题目
Given a set of non-overlapping intervals, insert a new interval into the intervals (merge if necessary).
You may assume that the intervals were initially sorted according to their start times.
Example 1:
Given intervals [1,3],[6,9], insert and merge [2,5] in as [1,5],[6,9].
Example 2:
Given [1,2],[3,5],[6,7],[8,10],[12,16], insert and merge [4,9] in as [1,2],[3,10],[12,16].
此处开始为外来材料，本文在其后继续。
-- ==== Sys2Proof/Machine/Operands.lean ====
section
/-! DEFINITION. The index spaces a command reaches (`20_memory.md` R34 to R38, R42) and the narrowing of exact integers
to a register's width (`00_scope.md` R14). -/

namespace Sys2Proof.Machine

/-- `S.X[c]`: the state of channel c. -/
def State.chan (s : State) (c : Channel) : ChannelState := s.channels[c]

/-- Channel c replaced whole; no other channel changes (R23). -/
def State.setChan (s : State) (c : Channel) (x : ChannelState) : State :=
  { s with channels := s.channels.set c x }

/-- The calibration table of channel c, as one value for the functions that scan it (R35). -/
def State.calTable (s : State) (c : Channel) : CalTable := s.tables.cal[c]

/-- `CalRead(c, i)` (R13). -/
def calRead (s : State) (c : Channel) (i : EntryIndex) : Voltage := (s.calTable c)[i]

/-- `NoteRead(i)` (R13). -/
def noteRead (s : State) (i : EntryIndex) : Frequency := s.tables.note[i]

/-- The slide mode as a 16-bit field value, bits 15:1 zero (R24, R42). -/
def slideModeBits : SlideMode → Param
  | .quantized => 0#16
  | .interpolated => 1#16

/-- The slide mode that bit 0 of a value gives (R104; DEDUCED for a value above 1, assumption log 13). -/
def slideModeOfBits (v : Param) : SlideMode :=
  if v.getLsbD 0 then .interpolated else .quantized

/-- A field of a parameter set, read whole (R37, R42). -/
def ParamSet.field (p : ParamSet) : ParamField → Param
  | .ml => p.maxLevel
  | .dc => p.dutyCycle
  | .sm => slideModeBits p.slideMode
  | .att => p.attack
  | .de => p.decay
  | .su => p.sustain
  | .re => p.release

/-- A field of a parameter set, written whole (R104). -/
def ParamSet.setField (p : ParamSet) (f : ParamField) (v : Param) : ParamSet :=
  match f with
  | .ml => { p with maxLevel := v }
  | .dc => { p with dutyCycle := v }
  | .sm => { p with slideMode := slideModeOfBits v }
  | .att => { p with attack := v }
  | .de => { p with decay := v }
  | .su => { p with sustain := v }
  | .re => { p with release := v }

/-- The status bits of a channel: bit 0 GATE, bit 1 ON_V, bit 2 OFF_V, bit 3 FVALID (R109). -/
def ChannelState.statusBits (x : ChannelState) : BitVec 4 :=
  BitVec.ofBool x.fvalid ++ BitVec.ofBool x.offV ++ BitVec.ofBool x.onV ++ BitVec.ofBool x.gate

/-- A view of a channel, 32 bits (R38, R42, R109). -/
def ChannelState.view (x : ChannelState) : ChannelView → BitVec 32
  | .status => x.statusBits.setWidth 32
  | .onTime => x.onT
  | .offTime => x.offT
  | .freq => x.freqOut
  | .duty => x.dutyOut.setWidth 32

/-- An exact non-negative integer clamped to 65535 and held in 16 bits (R89, R99). -/
def clampAmplitude (raw : Nat) : Amplitude := BitVec.ofNat 16 (min raw Config.ampMax)

/-- `trunc_div(a, b)`, the quotient rounded toward zero (R14). -/
def truncDiv (a b : Int) : Int := Int.tdiv a b

end Sys2Proof.Machine
end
This is because the new interval [4,9] overlaps with [3,5],[6,7],[8,10].
思路
这道题目比较简单,就是逻辑结构有点繁琐。
代码
/**
* Definition for an interval.
* public class Interval {
* int start;
* int end;
* Interval() { start = 0; end = 0; }
* Interval(int s, int e) { start = s; end = e; }
* }
*/
class Solution {
public List<Interval> insert(List<Interval> intervals, Interval newInterval) {
if(intervals.size()<=0)
{
intervals.add(newInterval);
return intervals;
}
for(int i=0;i<intervals.size();i++)
{
int astart = intervals.get(i).start;
int aend = intervals.get(i).end;
int bstart = newInterval.start;
int bend = newInterval.end;
if(bstart<astart)
{
if(bend<astart)
{
intervals.add(i,newInterval);
return intervals;
}
else{
if(bend<=aend)
{
intervals.get(i).start = bstart;
return intervals;
}
else
{
intervals.remove(i);
i--;
System.out.println(i);
continue;
}
}
}
else{
if(bstart<=aend){
if(bend<=aend)
{
return intervals;
}
else
{
newInterval.start = astart;
intervals.remove(i);
i--;
continue;
}
}
else{
continue;
}
}
}
intervals.add(newInterval);
return intervals;
}
}